On s'enfuit !
Kael fut tiré de sa rêverie – un rêve très dérangeant, qu’il espérait non prophétique, tout en sachant qu’un bon nombre des rêves des hënnædhil l’étaient – par un bruit. Chassant de son esprit les visions de la psyonique – sa psyonique – impitoyablement pilonnée par trois mâles fortement membrés, il se leva pour aller aux nouvelles.
« On nous a apporté notre pitance, lui apprit La Brute. Si vite que j’ai rien pu faire ou dire. »
Kael baissa les yeux sur l’espèce de plateau devant eux. Trois longues feuilles fraîches, grandes comme une assiette, sur laquelle on trouvait un fruit de Lomë bien pommelé, une tranche de viande légèrement braisée, trois gros champignons crus accompagnés de confiture de baies et un bout de pain azyme ressemblant vaguement à du coimas, sans en être. Il n’y avait aucune femelle à bord, c’était certain.
Keita prit son plateau, confiant. Pour avoir déjà été invité dans la famille de Kael, il connaissait chacun de ces ingrédients, ainsi que leur présentation. Le tout était rouge, suivant la règle ældienne stipulant de classer les choses par couleur, à peine cuit, et surtout, jamais servi avec des couverts ou de la vaisselle contenant du fer.

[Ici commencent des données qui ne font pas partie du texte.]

@[simp] theorem abandonPassage_frame (n : LaneNo) (s : State) :
    (abandonPassage n s).du = s.du ∧ (abandonPassage n s).ru = s.ru ∧ (abandonPassage n s).lsu = s.lsu ∧
      (abandonPassage n s).sps = s.sps ∧ (abandonPassage n s).pins = s.pins ∧ (abandonPassage n s).store = s.store ∧
      (abandonPassage n s).ms = s.ms ∧ (abandonPassage n s).drawn = s.drawn ∧
      (abandonPassage n s).pending = s.pending ∧ (abandonPassage n s).jnl.records = s.jnl.records ∧
      (abandonPassage n s).jnl.nextSeq = s.jnl.nextSeq ∧ (abandonPassage n s).psc.postings = s.psc.postings ∧
      (abandonPassage n s).psc.state = s.psc.state ∧ (abandonPassage n s).hlc.slots = s.hlc.slots ∧
      (abandonPassage n s).hlc.running = s.hlc.running ∧ (abandonPassage n s).iqu.link = s.iqu.link ∧
      mainOn (abandonPassage n s) = mainOn s ∧ (abandonPassage n s).now = s.now := by
  and_intros <;> (unfold abandonPassage; simp [mainOn, State.now])

@[simp] theorem enterPassing_frame (n : LaneNo) (s : State) :
    (enterPassing n s).ae = s.ae ∧ (enterPassing n s).psc = s.psc ∧ (enterPassing n s).iqu = s.iqu ∧
      (enterPassing n s).sm = s.sm ∧ (enterPassing n s).du = s.du ∧ (enterPassing n s).ru = s.ru ∧
      (enterPassing n s).lsu = s.lsu ∧ (enterPassing n s).jnl = s.jnl ∧ (enterPassing n s).hlc = s.hlc ∧
      (enterPassing n s).sps = s.sps ∧ (enterPassing n s).pins = s.pins ∧ (enterPassing n s).store = s.store ∧
      (enterPassing n s).ms = s.ms ∧ (enterPassing n s).drawn = s.drawn ∧ (enterPassing n s).pending = s.pending ∧
      mainOn (enterPassing n s) = mainOn s ∧ (enterPassing n s).now = s.now := by
  and_intros <;> (unfold enterPassing; simp [mainOn, State.now])

@[simp] theorem intrusion_frame (n : LaneNo) (s : State) :
    (intrusion n s).lanes = s.lanes ∧ (intrusion n s).ae = s.ae ∧ (intrusion n s).psc = s.psc ∧
      (intrusion n s).iqu = s.iqu ∧ (intrusion n s).sm = s.sm ∧ (intrusion n s).du = s.du ∧
      (intrusion n s).ru = s.ru ∧ (intrusion n s).lsu = s.lsu ∧ (intrusion n s).pins = s.pins ∧
      (intrusion n s).store = s.store ∧ (intrusion n s).ms = s.ms ∧ (intrusion n s).drawn = s.drawn ∧
      (intrusion n s).pending = s.pending ∧ (intrusion n s).jnl.credits = s.jnl.credits ∧
      (intrusion n s).hlc.slots = s.hlc.slots ∧ (intrusion n s).hlc.running = s.hlc.running ∧
      (intrusion n s).sps.bank = s.sps.bank ∧ (intrusion n s).sps.schedule = s.sps.schedule ∧
      (intrusion n s).sps.products = s.sps.products ∧ (intrusion n s).sps.supply = s.sps.supply ∧
      (intrusion n s).sps.cause = s.sps.cause ∧ (intrusion n s).sps.straps = s.sps.straps ∧
      (intrusion n s).sps.resetHeld = s.sps.resetHeld ∧ (intrusion n s).sps.retainedLost = s.sps.retainedLost ∧
      mainOn (intrusion n s) = mainOn s ∧ (intrusion n s).now = s.now := by
  and_intros <;> (unfold intrusion; simp [mainOn, State.now])

@[simp] theorem failedRead_frame (n : LaneNo) (s : State) :
    (failedRead n s).psc = s.psc ∧ (failedRead n s).iqu = s.iqu ∧ (failedRead n s).sm = s.sm ∧
      (failedRead n s).du = s.du ∧ (failedRead n s).ru = s.ru ∧ (failedRead n s).lsu = s.lsu ∧
      (failedRead n s).hlc = s.hlc ∧ (failedRead n s).sps = s.sps ∧ (failedRead n s).pins = s.pins ∧
      (failedRead n s).store = s.store ∧ (failedRead n s).ms = s.ms ∧ (failedRead n s).drawn = s.drawn ∧
      (failedRead n s).pending = s.pending ∧ (failedRead n s).jnl.records = s.jnl.records ∧
      (failedRead n s).jnl.nextSeq = s.jnl.nextSeq ∧ (failedRead n s).jnl.credits = s.jnl.credits ∧
      mainOn (failedRead n s) = mainOn s ∧ (failedRead n s).now = s.now := by
  and_intros <;> (unfold failedRead; first | (simp [mainOn, State.now]; done) | (try dsimp only) <;> (repeat' split) <;> simp [mainOn, State.now])

@[simp] theorem faultAdded_frame (n : LaneNo) (s : State) :
    (faultAdded n s).du = s.du ∧ (faultAdded n s).ru = s.ru ∧ (faultAdded n s).lsu = s.lsu ∧
      (faultAdded n s).jnl = s.jnl ∧ (faultAdded n s).sps = s.sps ∧ (faultAdded n s).pins = s.pins ∧
      (faultAdded n s).store = s.store ∧ (faultAdded n s).ms = s.ms ∧ (faultAdded n s).drawn = s.drawn ∧
      (faultAdded n s).pending = s.pending ∧ (faultAdded n s).sm.window = s.sm.window ∧
      (faultAdded n s).psc.postings = s.psc.postings ∧ (faultAdded n s).psc.credits = s.psc.credits ∧
      (faultAdded n s).psc.state = s.psc.state ∧ (faultAdded n s).hlc.slots = s.hlc.slots ∧
      (faultAdded n s).hlc.running = s.hlc.running ∧ (faultAdded n s).iqu.link = s.iqu.link ∧
      mainOn (faultAdded n s) = mainOn s ∧ (faultAdded n s).now = s.now := by
  and_intros <;> (unfold faultAdded; first | (simp [mainOn, State.now]; done) | (repeat' split) <;> simp [mainOn, State.now])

Mais La Brute le regardait avec méfiance.
« Il paraît qu’il ne faut jamais manger de la nourriture des ældiens, murmura-t-il en regardant Keita croquer gaiement dans le fruit. Ils mettent des psychotropes dedans… Et tu restes leur esclave à jamais. »
Kael prit sa portion et alla s’asseoir au fond de la pièce. De la viande. Enfin.
« Tiens », vint lui dire Keita en lui apportant sa tranche de viande, emballée dans sa feuille.
Kael remercia du bout des lèvres et s’en saisit, tout en surveillant La Brute du coin de l’oeil.
« Evidemment, fit ce dernier. Tu manges de la viande.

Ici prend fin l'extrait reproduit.